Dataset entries

##########

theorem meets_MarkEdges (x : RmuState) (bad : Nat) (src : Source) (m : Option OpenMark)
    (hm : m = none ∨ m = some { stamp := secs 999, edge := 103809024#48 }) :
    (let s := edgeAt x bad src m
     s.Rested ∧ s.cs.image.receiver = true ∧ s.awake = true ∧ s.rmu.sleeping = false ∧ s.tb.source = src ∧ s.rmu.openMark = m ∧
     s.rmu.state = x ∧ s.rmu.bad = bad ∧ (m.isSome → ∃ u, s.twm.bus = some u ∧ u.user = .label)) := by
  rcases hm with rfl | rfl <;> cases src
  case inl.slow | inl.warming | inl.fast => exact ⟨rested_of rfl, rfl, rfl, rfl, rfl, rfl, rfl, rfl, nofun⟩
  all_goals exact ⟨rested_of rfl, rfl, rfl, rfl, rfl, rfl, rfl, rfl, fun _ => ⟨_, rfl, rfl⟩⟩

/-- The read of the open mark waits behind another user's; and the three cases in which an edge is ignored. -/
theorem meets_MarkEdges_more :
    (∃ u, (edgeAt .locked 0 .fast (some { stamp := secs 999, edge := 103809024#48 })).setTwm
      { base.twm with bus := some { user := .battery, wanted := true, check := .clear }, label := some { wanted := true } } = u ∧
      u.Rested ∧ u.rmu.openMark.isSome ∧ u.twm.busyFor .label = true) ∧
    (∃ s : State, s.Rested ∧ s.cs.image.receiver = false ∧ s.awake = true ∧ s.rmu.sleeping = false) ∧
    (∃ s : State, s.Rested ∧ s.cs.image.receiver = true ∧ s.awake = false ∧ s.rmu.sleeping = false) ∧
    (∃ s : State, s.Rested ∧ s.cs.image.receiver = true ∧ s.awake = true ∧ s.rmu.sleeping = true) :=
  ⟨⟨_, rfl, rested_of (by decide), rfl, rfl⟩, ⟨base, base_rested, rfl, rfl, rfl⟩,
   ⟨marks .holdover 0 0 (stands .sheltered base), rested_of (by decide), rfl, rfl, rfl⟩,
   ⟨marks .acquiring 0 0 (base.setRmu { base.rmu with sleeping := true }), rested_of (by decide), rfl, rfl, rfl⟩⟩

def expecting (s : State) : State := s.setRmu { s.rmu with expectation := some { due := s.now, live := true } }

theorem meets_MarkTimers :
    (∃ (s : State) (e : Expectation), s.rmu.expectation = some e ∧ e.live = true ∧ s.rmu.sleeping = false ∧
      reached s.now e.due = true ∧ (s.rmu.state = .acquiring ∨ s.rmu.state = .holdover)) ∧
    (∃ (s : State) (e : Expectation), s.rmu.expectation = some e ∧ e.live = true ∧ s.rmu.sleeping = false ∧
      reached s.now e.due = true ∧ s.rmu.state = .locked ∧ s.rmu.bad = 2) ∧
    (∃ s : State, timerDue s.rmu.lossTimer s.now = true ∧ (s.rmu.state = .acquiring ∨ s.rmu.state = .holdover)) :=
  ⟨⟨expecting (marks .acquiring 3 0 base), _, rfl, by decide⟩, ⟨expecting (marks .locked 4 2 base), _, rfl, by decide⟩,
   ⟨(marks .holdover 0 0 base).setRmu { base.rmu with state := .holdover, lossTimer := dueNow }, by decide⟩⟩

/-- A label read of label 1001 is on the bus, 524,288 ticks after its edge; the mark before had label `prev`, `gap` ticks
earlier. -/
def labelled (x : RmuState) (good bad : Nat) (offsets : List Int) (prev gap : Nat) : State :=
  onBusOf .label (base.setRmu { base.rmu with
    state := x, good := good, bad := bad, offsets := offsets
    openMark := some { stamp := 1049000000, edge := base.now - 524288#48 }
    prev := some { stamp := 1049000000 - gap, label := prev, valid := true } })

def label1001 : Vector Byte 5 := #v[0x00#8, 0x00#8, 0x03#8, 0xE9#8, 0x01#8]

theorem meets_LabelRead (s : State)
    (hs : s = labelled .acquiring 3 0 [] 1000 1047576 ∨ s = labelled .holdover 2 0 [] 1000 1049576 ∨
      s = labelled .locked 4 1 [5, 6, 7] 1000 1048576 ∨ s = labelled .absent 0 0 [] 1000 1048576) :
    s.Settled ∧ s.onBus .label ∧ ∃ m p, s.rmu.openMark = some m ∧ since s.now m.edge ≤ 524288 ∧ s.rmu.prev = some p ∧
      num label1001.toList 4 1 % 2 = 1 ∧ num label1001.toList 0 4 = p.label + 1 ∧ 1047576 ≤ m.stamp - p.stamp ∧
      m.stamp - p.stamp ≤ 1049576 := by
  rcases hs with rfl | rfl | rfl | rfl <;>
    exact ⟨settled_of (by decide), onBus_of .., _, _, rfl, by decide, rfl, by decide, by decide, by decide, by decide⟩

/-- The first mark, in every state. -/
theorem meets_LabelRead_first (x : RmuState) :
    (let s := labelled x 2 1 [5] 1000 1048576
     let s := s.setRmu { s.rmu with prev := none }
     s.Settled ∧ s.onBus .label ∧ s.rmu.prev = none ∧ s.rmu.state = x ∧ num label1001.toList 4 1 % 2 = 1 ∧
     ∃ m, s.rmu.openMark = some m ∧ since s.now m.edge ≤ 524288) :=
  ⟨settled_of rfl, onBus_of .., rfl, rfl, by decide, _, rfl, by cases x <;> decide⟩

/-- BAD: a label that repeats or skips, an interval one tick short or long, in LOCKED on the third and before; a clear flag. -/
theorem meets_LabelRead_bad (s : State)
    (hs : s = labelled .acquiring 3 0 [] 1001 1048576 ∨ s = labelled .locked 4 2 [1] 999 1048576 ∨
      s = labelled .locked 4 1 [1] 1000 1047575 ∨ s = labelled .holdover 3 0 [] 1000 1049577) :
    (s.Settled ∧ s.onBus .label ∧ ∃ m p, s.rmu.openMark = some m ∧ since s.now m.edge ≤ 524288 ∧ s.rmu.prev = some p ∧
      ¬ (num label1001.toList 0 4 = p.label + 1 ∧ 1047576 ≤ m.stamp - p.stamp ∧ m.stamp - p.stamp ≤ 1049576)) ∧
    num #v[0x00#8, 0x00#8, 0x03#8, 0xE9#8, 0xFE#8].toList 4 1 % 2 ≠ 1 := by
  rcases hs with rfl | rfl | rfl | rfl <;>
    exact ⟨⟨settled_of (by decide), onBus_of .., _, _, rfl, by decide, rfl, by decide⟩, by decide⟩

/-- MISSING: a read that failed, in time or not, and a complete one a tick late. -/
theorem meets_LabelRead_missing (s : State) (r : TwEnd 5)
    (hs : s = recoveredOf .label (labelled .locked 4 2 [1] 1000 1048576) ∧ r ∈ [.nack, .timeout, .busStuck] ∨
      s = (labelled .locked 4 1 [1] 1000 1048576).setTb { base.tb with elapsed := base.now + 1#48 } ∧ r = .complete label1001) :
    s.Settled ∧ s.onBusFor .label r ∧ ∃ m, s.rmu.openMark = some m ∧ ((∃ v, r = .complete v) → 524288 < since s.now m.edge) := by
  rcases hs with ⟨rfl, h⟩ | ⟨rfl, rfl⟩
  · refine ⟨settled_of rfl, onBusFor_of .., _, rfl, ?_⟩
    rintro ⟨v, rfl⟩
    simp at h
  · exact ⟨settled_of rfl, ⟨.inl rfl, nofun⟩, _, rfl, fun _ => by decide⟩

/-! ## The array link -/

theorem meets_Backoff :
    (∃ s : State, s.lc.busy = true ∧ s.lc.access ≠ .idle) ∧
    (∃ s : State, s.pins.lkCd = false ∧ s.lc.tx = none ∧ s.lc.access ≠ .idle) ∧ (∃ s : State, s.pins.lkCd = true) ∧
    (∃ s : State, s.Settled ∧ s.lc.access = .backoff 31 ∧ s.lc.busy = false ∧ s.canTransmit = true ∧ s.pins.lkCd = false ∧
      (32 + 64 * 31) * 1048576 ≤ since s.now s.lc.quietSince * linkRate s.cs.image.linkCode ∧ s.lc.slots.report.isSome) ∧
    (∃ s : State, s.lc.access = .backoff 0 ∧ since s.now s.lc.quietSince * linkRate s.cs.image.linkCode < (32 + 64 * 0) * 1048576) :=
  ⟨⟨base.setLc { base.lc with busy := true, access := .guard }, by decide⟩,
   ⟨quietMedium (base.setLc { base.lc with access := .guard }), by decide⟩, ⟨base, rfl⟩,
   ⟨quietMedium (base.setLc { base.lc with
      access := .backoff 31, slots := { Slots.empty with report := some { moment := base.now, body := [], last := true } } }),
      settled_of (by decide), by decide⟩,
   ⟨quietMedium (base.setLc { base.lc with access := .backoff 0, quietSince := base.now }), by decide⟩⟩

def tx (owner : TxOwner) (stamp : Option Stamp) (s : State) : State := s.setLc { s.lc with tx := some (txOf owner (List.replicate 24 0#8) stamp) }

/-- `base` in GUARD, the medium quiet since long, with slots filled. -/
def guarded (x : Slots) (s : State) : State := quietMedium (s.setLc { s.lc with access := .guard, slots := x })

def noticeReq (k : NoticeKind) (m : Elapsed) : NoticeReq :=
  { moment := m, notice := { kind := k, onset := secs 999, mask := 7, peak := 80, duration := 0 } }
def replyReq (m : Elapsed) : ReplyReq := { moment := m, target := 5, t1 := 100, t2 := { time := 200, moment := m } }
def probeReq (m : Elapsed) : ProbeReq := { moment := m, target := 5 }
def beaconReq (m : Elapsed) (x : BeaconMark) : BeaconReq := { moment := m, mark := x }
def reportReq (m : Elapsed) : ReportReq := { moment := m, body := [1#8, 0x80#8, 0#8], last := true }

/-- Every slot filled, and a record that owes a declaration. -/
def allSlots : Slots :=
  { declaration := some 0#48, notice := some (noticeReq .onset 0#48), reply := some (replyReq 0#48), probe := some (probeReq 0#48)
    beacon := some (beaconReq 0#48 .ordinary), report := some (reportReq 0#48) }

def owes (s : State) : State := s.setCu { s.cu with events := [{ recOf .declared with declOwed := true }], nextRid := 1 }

##########

Brief: From the data above, reproduce word for word the lines running from the line with "reached s.now e.due = true ∧ (s.rmu.state" to the line with "m.stamp - p.stamp ≤ 1049576 := by", ends included.

Written reply:
      reached s.now e.due = true ∧ (s.rmu.state = .acquiring ∨ s.rmu.state = .holdover)) ∧
    (∃ (s : State) (e : Expectation), s.rmu.expectation = some e ∧ e.live = true ∧ s.rmu.sleeping = false ∧
      reached s.now e.due = true ∧ s.rmu.state = .locked ∧ s.rmu.bad = 2) ∧
    (∃ s : State, timerDue s.rmu.lossTimer s.now = true ∧ (s.rmu.state = .acquiring ∨ s.rmu.state = .holdover)) :=
  ⟨⟨expecting (marks .acquiring 3 0 base), _, rfl, by decide⟩, ⟨expecting (marks .locked 4 2 base), _, rfl, by decide⟩,
   ⟨(marks .holdover 0 0 base).setRmu { base.rmu with state := .holdover, lossTimer := dueNow }, by decide⟩⟩

/-- A label read of label 1001 is on the bus, 524,288 ticks after its edge; the mark before had label `prev`, `gap` ticks
earlier. -/
def labelled (x : RmuState) (good bad : Nat) (offsets : List Int) (prev gap : Nat) : State :=
  onBusOf .label (base.setRmu { base.rmu with
    state := x, good := good, bad := bad, offsets := offsets
    openMark := some { stamp := 1049000000, edge := base.now - 524288#48 }
    prev := some { stamp := 1049000000 - gap, label := prev, valid := true } })

def label1001 : Vector Byte 5 := #v[0x00#8, 0x00#8, 0x03#8, 0xE9#8, 0x01#8]

theorem meets_LabelRead (s : State)
    (hs : s = labelled .acquiring 3 0 [] 1000 1047576 ∨ s = labelled .holdover 2 0 [] 1000 1049576 ∨
      s = labelled .locked 4 1 [5, 6, 7] 1000 1048576 ∨ s = labelled .absent 0 0 [] 1000 1048576) :
    s.Settled ∧ s.onBus .label ∧ ∃ m p, s.rmu.openMark = some m ∧ since s.now m.edge ≤ 524288 ∧ s.rmu.prev = some p ∧
      num label1001.toList 4 1 % 2 = 1 ∧ num label1001.toList 0 4 = p.label + 1 ∧ 1047576 ≤ m.stamp - p.stamp ∧
      m.stamp - p.stamp ≤ 1049576 := by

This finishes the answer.